İthal ürünlerdeki fiyat artışı üretimi büyük ölçüde ithal girdiye bağlı ve enerjide dışa bağımlı olan Türkiye’de zam yağmurunun da kapılarını aralayacak. İhracattaki bozulma cari açığının istenilen hızda düzelmesine de engel olacak. Yüzde 5’in altında büyümenin de istihdam sorunlarına yol açacağı ifade ediliyor. OVP’de 2015 için işsizlik oranı yüzde 9.5 iken işsizlik nisanda yüzde 9.6 olarak gerçekleşti.
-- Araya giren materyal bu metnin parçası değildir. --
-- ==== Sys2Proof/Machine/Ops.lean ====
section
/-! DEFINITION. The named operations every block shares: announcements, free orders, pumps, circuits, timers, the book. -/

namespace Sys2Proof.Machine

/-! ### Announcements -/

/-- Makes an announcement; it is taken after those already made (log entry 4). -/
def emit (n : Note) (s : State) : State := { s with agenda := s.agenda ++ [n] }

/-- Puts a list into the order that the digits of `k` pick, and gives the digits left (log entry 3). -/
def pickOrder : Nat → List Note → Nat → List Note × Nat
  | 0, ns, k => (ns, k)
  | n + 1, ns, k =>
    match ns[k % ns.length]? with
    | none => (ns, k)
    | some x =>
      let r := pickOrder n (ns.eraseIdx (k % ns.length)) (k / ns.length)
      (x :: r.1, r.2)

/-- Makes announcements that receivers may take in any order relative to one another (R78, R112). -/
def emitFree (ns : List Note) (s : State) : State :=
  let r := pickOrder ns.length ns s.choice
  { s with agenda := s.agenda ++ r.1, choice := r.2 }

/-- Takes a fresh free value for the next command (log entry 3). -/
def refreshChoice (s : State) : State :=
  { s with choice := Config.freeOrder s.freeCount, freeCount := s.freeCount + 1 }

/-! ### Pumps, circuits and probes -/

/-- Replaces a pump channel. -/
def setPump (p : Fin 3) (q : Pump) (s : State) : State := { s with pumps := s.pumps.set p q }

/-- Replaces a pump's assignment. -/
def setAssign (p : Fin 3) (a : Assignment) (s : State) : State := { s with fill := s.fill.set p a }

/-- Replaces a circuit. -/
def setCircuit (c : Fin 8) (q : Circuit) (s : State) : State :=
  { s with frost := { s.frost with circuits := s.frost.circuits.set c q } }

/-- Replaces a probe entry. -/
def setProbe (i : Fin 8) (q : Probe) (s : State) : State :=
  { s with frost := { s.frost with probes := s.frost.probes.set i q } }

/-- Takes the sampled levels of the pins no row announces (log entry 28). -/
def takeSample (x : Sample) (s : State) : State :=
  { s with inputs := { s.inputs with key := x.key, overload := x.overload } }

/-! ### Timers in seconds -/

/-- A timer after `n` seconds; it stands at 0 until its expiry is taken (log entry 8). -/
def tickTimer (n : Nat) (t : Option Nat) : Option Nat := t.map (· - n)

/-- A running timer may expire once a second has been counted since it was started or restarted: an arrival taken first in the
second of the expiry has restarted it (R60, R113, R133; log entry 8). -/
def mayExpire (full : Nat) : Option Nat → Bool
  | none => false
  | some n => n < full

/-- Every timer of a pump channel after `n` seconds. -/
def tickPump (n : Nat) (q : Pump) : Pump :=
  { q with dwell := tickTimer n q.dwell, confirm := tickTimer n q.confirm, stopTimer := tickTimer n q.stopTimer,
           lockout := tickTimer n q.lockout }

/-- Every timer of the part after `n` seconds (log entry 8). -/
def tickTimers (n : Nat) (s : State) : State :=
  { s with
    pumps := s.pumps.map (tickPump n)
    fill := s.fill.map (fun a => { a with noFlow := tickTimer n a.noFlow })
    valve := { s.valve with travel := tickTimer n s.valve.travel }
    level := { s.level with timer := tickTimer n s.level.timer }
    frost := { s.frost with
      probes := s.frost.probes.map (fun q => { q with silence := tickTimer n q.silence })
      circuits := s.frost.circuits.map (fun q => { q with timer := tickTimer n q.timer }) } }

/-! ### Levels -/

/-- The validity timer of the level monitor, in seconds (R113). -/
def validityTime : Nat := 2

/-- The filtered level: the mean of 4 readings rounded down, defined only while the window holds 4 (R112). -/
def filtered (s : State) : Option Nat :=
  match s.level.window with
  | [a, b, c, d] => some ((a + b + c + d) / 4)
  | _ => none

/-! ### The order book -/

/-- The record of a live number (R1). -/
def findRecord (n : Nat) (s : State) : Option Record := s.book.records.find? (fun r => r.number = n)

/-- A number is live while its record stands in the book (R1). -/
def isLive (n : Nat) (s : State) : Bool := (findRecord n s).isSome

/-- The FILL part of a live record, when it is a FILL order. -/
def findFill (n : Nat) (s : State) : Option FillRecord :=
  match findRecord n s with
  | some ⟨_, _, _, .fill f⟩ => some f
  | _ => none

/-- Replaces the records of the book. -/
def setRecords (rs : List Record) (s : State) : State := { s with book := { s.book with records := rs } }

/-- Applies a change to the record of one number. -/
def mapRecord (n : Nat) (f : Record → Record) (rs : List Record) : List Record :=
  rs.map (fun r => if r.number = n then f r else r)

/-- Replaces the FILL part of a record. -/
def putFill (n : Nat) (f : FillRecord) (s : State) : State :=
  setRecords (mapRecord n (fun r => { r with body := .fill f }) s.book.records) s

/-- Replaces the HEAT part of a record. -/
def putHeat (n : Nat) (h : HeatRecord) (s : State) : State :=
  setRecords (mapRecord n (fun r => { r with body := .heat h }) s.book.records) s

/-- Enters a record at its place in ascending number. -/
def insertRecord (r : Record) : List Record → List Record
  | [] => [r]
  | x :: rest => if r.number < x.number then r :: x :: rest else x :: insertRecord r rest

/-- A removed order leaves the pump assignments (R49). -/
def forgetAssignment (n : Nat) (a : Assignment) : Assignment :=
  { a with
    holder := if a.holder = some n then none else a.holder
    noFlow := if a.holder = some n then none else a.noFlow
    lastHolder := if a.lastHolder = some n then none else a.lastHolder
    lastCause := if a.lastHolder = some n then none else a.lastCause }

/-- A frame built for a removed order writes no record at its end (R161). -/
def forgetFrame (n : Nat) (f : FrameDue) : FrameDue :=
  match f.content with
  | .report (some m) r => if m = n then { f with content := .report none r } else f
  | _ => f

/-- Removes a record from the book: its plan entry is struck at that moment (R160), and no assignment names it (R49). -/
def removeRecord (n : Nat) (s : State) : State :=
  { s with
    book := { s.book with records := s.book.records.filter (fun r => r.number ≠ n) }
    fill := s.fill.map (forgetAssignment n)
    link := { s.link with
      plan := s.link.plan.filter (fun e => e.2 ≠ n)
      frameDue := s.link.frameDue.map (forgetFrame n)
      sending := s.link.sending.map (forgetFrame n) } }

/-- A recurrence matches a day count (R7). -/
def recurs : Recurrence → Nat → Bool
  | .once d, n => n = d
  | .every k r, n => n % 2 ^ k = r

/-- The recurrence selects the current day count (R7). -/
def dueToday (w : Window) (s : State) : Bool := recurs w.recur s.clock.day

/-- The minute lies in the window: start mark at or before, end mark after (R51). -/
def windowHolds (w : Window) (m : Nat) : Bool := w.start ≤ m && m < w.stop

end Sys2Proof.Machine
end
Üç yıllık dönemi kapsayan Orta Vadeli Plan’ın bu yılki hedeflerinin revizyonu ve izleyen üç yılki hedeflerinin belirlenmesine yönelik çalışmaların yanı sıra 2016 yılı bütçesinin en geç 17 Ekim’e kadar TBMM’ye sunulması gerekiyor. Ama Kasıma kadar hükümet kurulamayacak olması bu görüşmelerin de ertelenmesine neden olacak.
Türkiye’nin önümüzdeki gerçek gündemi bunlar..
‘Birileri seçilecek, birileri seçim istiyor’ diye resmen 80 milyonluk ülkenin kaderi ile oynanıyor.